With this run, I could not reproduce the first observed discrepancy in the parameter estimation. I did however observed once again that century_hier_nonstiff.stan runs twice as fast than century_hier_me.stan, but it produces a lower number of effective samples.

Before making any further comparisons, I will try to reach convergence, following Bill's recommendations. For the initial estimates, I'll simply sample from the prior distributions.

milkha commented 7 years ago

... if that's ok with @ktoddbrown and @milkha .

That's fine by me.

milkha commented 7 years ago

@charlesm93, Also, please pay attention that our data generation process have changed a few times so far (measurement times, cap times, noise, etc.) I modified these according to comments I got from Kathe and Sean. The latest versions can be found in the server runs folder which contains the code I am currently running on the server for the power analysis. It would be good if you could use the same parameters.

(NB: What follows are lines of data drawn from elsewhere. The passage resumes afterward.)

/-- Why a drain stops at an element. -/
inductive DrainStop where
  | poison (token : Word)
  | fails (e : EngineFail)
  deriving DecidableEq, Repr
/-- An element drained: its row and column, its value, and where it is packed. -/
structure Drained where
  m : Nat
  n : Nat
  x : Word
  elem : Option Elem
  deriving DecidableEq, Repr
/-- An element through the stages of a drain (R297). -/
def drainStages (c : CommandOp) (core : CoreState) (bias : List Word) (n : Nat) (x : Word) : Word :=
  let ps := c.params
  let x1 := if drainBit ps 28 then addF32 x (bias.getD n 0) else x
  let x2 := if drainBit ps 29 then core.evalTable (pf ps 0 24 2) (c.bank core (pf ps 0 24 2)) x1 else x1
  if drainBit ps 30 then
    word (toF32 0 false 0 (sumVals false [mulVals (ofF32 x2) (ofF32 (pw ps 4)), ofF32 (pw ps 5)]).exact).code
  else x2
/-- Where an element is packed (R203, R297): nowhere, or the keys of its bytes and of its scale. -/
def State.drainPlace (s : State) (o : Op) (c : CommandOp) (b : BufRec) (cols m n : Nat) : Except EngineFail (Option Elem) := do
  let ps := c.params
  let i := (pw ps 6).toNat + (if drainBit ps 26 then n * (pw ps 7).toNat + m else m * (pw ps 7).toNat + n)
  let p := b.position i
  match b.place true p with
  | .error _ => .error { code := codeOutOfBounds, va := b.addr p, write := true }
  | .ok none => pure none
  | .ok (some p) =>
    let keys ← (addrs (b.addr p) (b.span p)).mapM (s.engineKey o .write)
    let sc := b.scaleAt p
    let scale ← (addrs sc.1 sc.2).mapM fun a =>
      if b.smode = 1 then s.engineKey o .write a else (s.engineByte o a).map (·.1)
    pure (some { lane := m * cols + n + 1, q := 0, va := BitVec.ofNat 64 (b.addr p), keys := keys, bit := p * b.ew % 8, scale := scale,
                 scaleVa := BitVec.ofNat 64 sc.1 })
/-- An element drained, or why the drain stops at it. -/
def State.drainElement (s : State) (o : Op) (c : CommandOp) (b : Option BufRec) (bias : List Word) (nt m n : Nat) :
    Except DrainStop Drained :=
  let core := s.core o.core
  let x := core.element (elemIndex c.extra nt m n)
  if x.tag then .error (.poison x.data)
  else
    let y := drainStages c core bias n x.data
    match b with
    | none => .ok { m := m, n := n, x := y, elem := none }
    | some r => match s.drainPlace o c r (32 * nt) m n with
      | .ok e => .ok { m := m, n := n, x := y, elem := e }
      | .error e => .error (.fails e)
/-- The rows of a drain until one stops: what is drained in full, and where it stops with what else that row holds. -/
def State.drainRows (s : State) (o : Op) (c : CommandOp) (b : Option BufRec) (bias : List Word) (nt : Nat) :
    List Nat → List Drained × Option (Nat × DrainStop × List Drained)
  | [] => ([], none)
  | m :: ms =>
    let xs := (List.range (32 * nt)).map fun n => s.drainElement o c b bias nt m n
    let good := xs.filterMap fun x => match x with | .ok d => some d | .error _ => none
    match xs.findSome? fun x => match x with | .error e => some e | .ok _ => none with
    | some e => ([], some (m, e, good))
    | none =>
      let r := State.drainRows s o c b bias nt ms
      (good ++ r.1, r.2)
/-- A record whose scales the pack stage chooses (R91, R205). -/
def BufRec.choosesScale (b : BufRec) : Bool := b.enc == 2 && b.smode == 1
/-- The flags of drained elements, bit 0 PINF, 1 NINF, 2 NAN (R297); an infinity that makes a scale 0xFF sets NAN too (R91). -/
def drainFlags (b : Option BufRec) (xs : List Drained) : Nat :=
  let scaled (d : Drained) : Bool := (match b with | some r => r.choosesScale | none => false) && d.elem.isSome
  (if xs.any (fun d => (ofF32 d.x).isInf false) then 1 else 0) + (if xs.any (fun d => (ofF32 d.x).isInf true) then 2 else 0) +
    (if xs.any (fun d => (ofF32 d.x).isNan || (scaled d && ((ofF32 d.x).isInf false || (ofF32 d.x).isInf true))) then 4 else 0)
/-- The bytes of some packed elements, in order, as (element, key). -/
def packedBytes (ds : List Drained) : List (Nat × Nat) :=
  (ds.filterMap (·.elem)).flatMap fun e => e.keys.map fun k => (e.lane, k)
/-- The pack stage (R205, R297): elements of full rows, and of a row that stops the bytes that `part` names. -/
def State.drainPack (s : State) (o : Op) (c : CommandOp) (b : BufRec) (full rest : List Drained) (part : Nat) : State × Bool :=
  let f := fmtOf (c.defs.getD 0 0)
  let rb := packedBytes rest
  let chosen := ((rb.zip (List.range rb.length)).filter fun x => part.testBit x.2).map (·.1)
  let touched := rest.filter fun d => match d.elem with | some e => chosen.any (·.1 == e.lane) | none => false
  let all := full ++ touched
  let vals : Sparse Word := all.filterMap fun d => d.elem.map fun e => (e.lane, d.x)
  let raw (e : Elem) : Nat := (sget 0 vals e.lane).toNat
  let xOf (e : Elem) : Val := ofF32 (sget 0 vals e.lane)
  let es := all.filterMap (·.elem)
  let read (k : Nat) : Byte := s.homeByte o.gid k
  let part? (l : Nat) : Bool := touched.any fun d => match d.elem with | some e => e.lane == l | none => false
  let scale? (k : Nat) : Bool := b.smode == 1 && es.any fun e => e.scale.contains k
  let ws := (b.writesBy f read xOf raw es).filter fun w => !part? w.lane || scale? w.key || chosen.contains (w.lane, w.key)
  let ovc := (full.filterMap (·.elem)).any fun e => !e.keys.isEmpty && (b.elemEnc f read xOf raw es e).ovc
  (s.engineMask o (ws.map fun w => (w.key, w.mask, w.val)), ovc)
/-- Tiles written back by a drain that does not pack: full rows, and the bytes of a row that stops that `part` names (R297). -/
def drainBack (c : CommandOp) (nt : Nat) (full rest : List Drained) (part : Nat) (x : CoreState) : CoreState :=
  let idx (d : Drained) : Nat := elemIndex c.extra nt d.m d.n
  let x1 := full.foldl (fun (x : CoreState) d => x.setElement (idx d) { data := d.x, tag := false, dead := false }) x
  rest.foldl (fun (x : CoreState) d =>
    let old := (x.element (idx d)).data
    let bs := (List.range 4).map fun j =>
      BitVec.ofNat 8 ((if part.testBit (4 * d.n + j) then d.x else old).toNat / 2 ^ (8 * j))
    x.setElement (idx d) { data := word (leNat bs), tag := false, dead := false }) x1
/-- A status register is marked as holding a drain's fault (R299). -/
def State.markDrain (s : State) (o : Op) (sd : Nat) (token : Word) : State :=
  s.deliver o fun t => { t with drains := t.drains ++ [{ reg := sd, pc := o.pc, token := token, vaddr := 0 }] }
/-- The effect of a drain (R297 to R299). -/
def State.runDrain (s : State) (o : Op) (c : CommandOp) (part : Nat) : State :=
  let ps := c.params
  let nt := pf ps 0 8 4 + 1
  let b := if drainBit ps 31 then some (drainRecord ps) else none
  let biasVas := if drainBit ps 28 && decide (c.valid ≠ 0) then addrs (pd ps 2) (128 * nt) else []
  match biasVas.mapM (s.engineByte o) with
  | .error e => s.failCopy o c 0 e
  | .ok bb =>
    let bytes := bb.map (·.2)
    let bias := (List.range (32 * nt)).map fun n => word (leNat ((bytes.drop (4 * n)).take 4))
    let r := State.drainRows s o c b bias nt (List.range c.valid)
    let full := r.1
    let rest := match r.2 with | some x => x.2.2 | none => []
    let s0 := s.noteReads o biasVas
    let p := match b with
      | some rc => s0.drainPack o c rc full rest part
      | none => (s0.onCore o.core (drainBack c nt full rest part), false)
    let s1 := if drainBit ps 27 then p.1.onCore o.core fun x =>
        full.foldl (fun (x : CoreState) d => x.setElement (elemIndex c.extra nt d.m d.n) { data := 0, tag := false, dead := false }) x
      else p.1
    match r.2 with
    | none => s1.closeCommand o c [statusWord 0 ((drainFlags b full + (if p.2 then 8 else 0)) * 2 ^ 20 + c.valid % 2 ^ 20)] false
    | some (m, .fails e, _) => s1.failCopy o c m e
    | some (_, .poison k, _) => (s1.closeCommand o c [k] false).markDrain o c.sd k

/-! ## Completion -/

/-- A matrix command may complete: it has started or its release has failed, and what acceptance order puts before it is complete (R275,
R301, R302). -/
def State.matrixReady (s : State) (o : Op) (c : CommandOp) : Bool :=
  (c.started || c.failed.isSome) && !(s.ops.any fun p => onMatrix o.core p && (match p.command? with
    | some d =>
      (decide (p.id < o.id) && (d.extra.any c.extra.contains || (c.cmd.matrixStatus && p.slot == o.slot && p.gid == o.gid) ||
        (d.cmd == .atload && d.table?.isSome && d.table? == c.table?))) ||
      (c.cmd == .atload && p.id != o.id && d.cmd == .acdrain && d.table? == c.table? && d.unit != 0 &&
        d.unit == (if sget false (s.core o.core).atabBank (pf c.params 2 0 2) then 1 else 2))
    | none => false))
/-- A command without a status is over. -/
def State.closePlain (s : State) (o : Op) (c : CommandOp) : State := ((s.unlock o.id).returnPermit o c).retire o
/-- The effect of ACZERO and ACREAD, which touch tiles and registers alone (R293, R295); ACREAD's keep is ignored. -/
def State.runTiles (s : State) (o : Op) (c : CommandOp) : State :=
  if c.cmd = .aczero then (s.onCore o.core fun x => c.extra.foldl CoreState.clearTile x).closePlain o c
  else ((s.deliver o (readTiles c (s.core o.core))).cacheResult o (.vec (pw c.params 0).toNat (pw c.params 1).toNat) false).closePlain o c
/-- A command without a status whose release can no longer be performed, or one with it (R245, R284). ACZERO and ACREAD, of which R245 says
nothing, have no memory to read and take their effect (log entry 60). -/
def State.failMatrix (s : State) (o : Op) (c : CommandOp) (k : Word) : State :=
  let poison (s : State) : State := s.onCore o.core fun x =>
    c.computed.foldl (fun x i => x.setElement i { data := k, tag := true, dead := false }) x
  match c.cmd with
  | .mma | .mmaw4 => (poison s).closePlain o c
  | .aczero | .acread => s.runTiles o c
  | .mmal => (poison s).closeCommand o c [statusWord 0 ((if c.computed.isEmpty then 0 else 2 ^ 23) + c.valid)] false
  | _ => s.closeCommand o c [k] false
/-- The effect of a matrix command that is ready. -/
def State.runMatrix (s : State) (o : Op) (c : CommandOp) (part : Nat) : State :=
  let data := match s.group? o.gid with | some g => g.mxsel | none => false
  match c.cmd with
  | .mma | .mmaw4 => (s.runMma o c data).closePlain o c
  | .mmal =>
    let r := State.runMmal o c data (pf c.params 5 20 12) 0 s false
    r.1.closeCommand o c [statusWord 0 ((if r.2 then 2 ^ 23 else 0) + c.valid)] false
  | .aczero | .acread => s.runTiles o c
  | .acload =>
    let ps := c.params
    let nt := pf ps 3 8 4 + 1
    let row (s : State) (m : Nat) : Except EngineFail (List Byte) :=
      (s.engineBytes o (wrap64 (pd ps 0 + m * ps32 ps 2)) (128 * nt)).map fun bs => bs.map (·.2)
    let put (x : CoreState) (m : Nat) (bs : List Byte) : CoreState :=
      (List.range (32 * nt)).foldl (fun x n => x.setElement (elemIndex c.extra nt m n)
        { data := word (leNat ((bs.drop (4 * n)).take 4)), tag := false, dead := false }) x
    let rows := (List.range c.valid).map fun m => (m, row s m)
    let good := rows.takeWhile fun r => match r.2 with | .ok _ => true | .error _ => false
    let s1 := s.onCore o.core fun x => good.foldl (fun x r => match r.2 with | .ok bs => put x r.1 bs | .error _ => x) x
    let s2 := s1.noteReads o ((good.map fun r => addrs (wrap64 (pd ps 0 + r.1 * ps32 ps 2)) (128 * nt)).flatten)
    match rows[good.length]? with
    | some (m, .error e) =>
      -- the bytes of the failing row that could be read may hold their new value
      let s3 := s2.onCore o.core fun x => (List.range (32 * nt)).foldl (fun x n =>
        let old := (x.element (elemIndex c.extra nt m n)).data
        let bs := (List.range 4).map fun j =>
          if part.testBit (4 * n + j) then
            match s.engineByte o (wrap64 (pd ps 0 + m * ps32 ps 2 + (4 * n + j : Nat))) with
            | .ok v => v.2
            | .error _ => BitVec.ofNat 8 (old.toNat / 2 ^ (8 * j))
          else BitVec.ofNat 8 (old.toNat / 2 ^ (8 * j))
        if word (leNat bs) = old then x
        else x.setElement (elemIndex c.extra nt m n) { data := word (leNat bs), tag := false, dead := false }) x
      s3.failCopy o c m e
    | _ => s2.closeCommand o c [doneStatus c.valid] false
  | .acdrain => s.runDrain o c part
  | .atload =>
    match s.engineBytes o (pd c.params 0) 2064 with
    | .error e => s.failCopy o c 0 e
    | .ok bs =>
      let r := (s.noteReads o (addrs (pd c.params 0) 2064)).loadTable o c (bs.map (·.2))
      r.1.closeCommand o c [statusWord 0 (r.2.toNat % 2 ^ 24)] false
  | _ => s
/-- MATRIX_COMMAND_COMPLETION (R275). In a speculative group reads that the core's speculative state has no room for wait (R252). -/
def execMatrixCommandCompletion (op : Nat) (fin : EngineEnd) (s : State) : Host.Outcome State Fault Refusal :=
  match s.op? op with
  | none => .next s
  | some o =>
    match o.command? with
    | none => .next s
    | some c =>
      if !c.cmd.matrix || !s.matrixReady o c then .next s
      else
        let s1 := match c.failed with
          | some k => s.failMatrix o c k
          | none => s.runMatrix o c fin.part
        .next (if s.specOver o.gid o.core s1 then s else s1.reclaim o.core)

end Sys2Proof.Machine
end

charlesm93 commented 7 years ago

@milkha I regularly pull gitHub to make sure I catch your updates. I'm assuming you no longer use synthetic_data/simulate_data_century.R to simulate the data but synthetic_data/Server_runs/simulate_data_century.R?

milkha commented 7 years ago

@charlesm93 , Yes, that's correct. I try to keep all the files up-to-date.

charlesm93 commented 7 years ago

@milkha Noted. I did my first analysis with the old simulation file. Will rerun with the new files.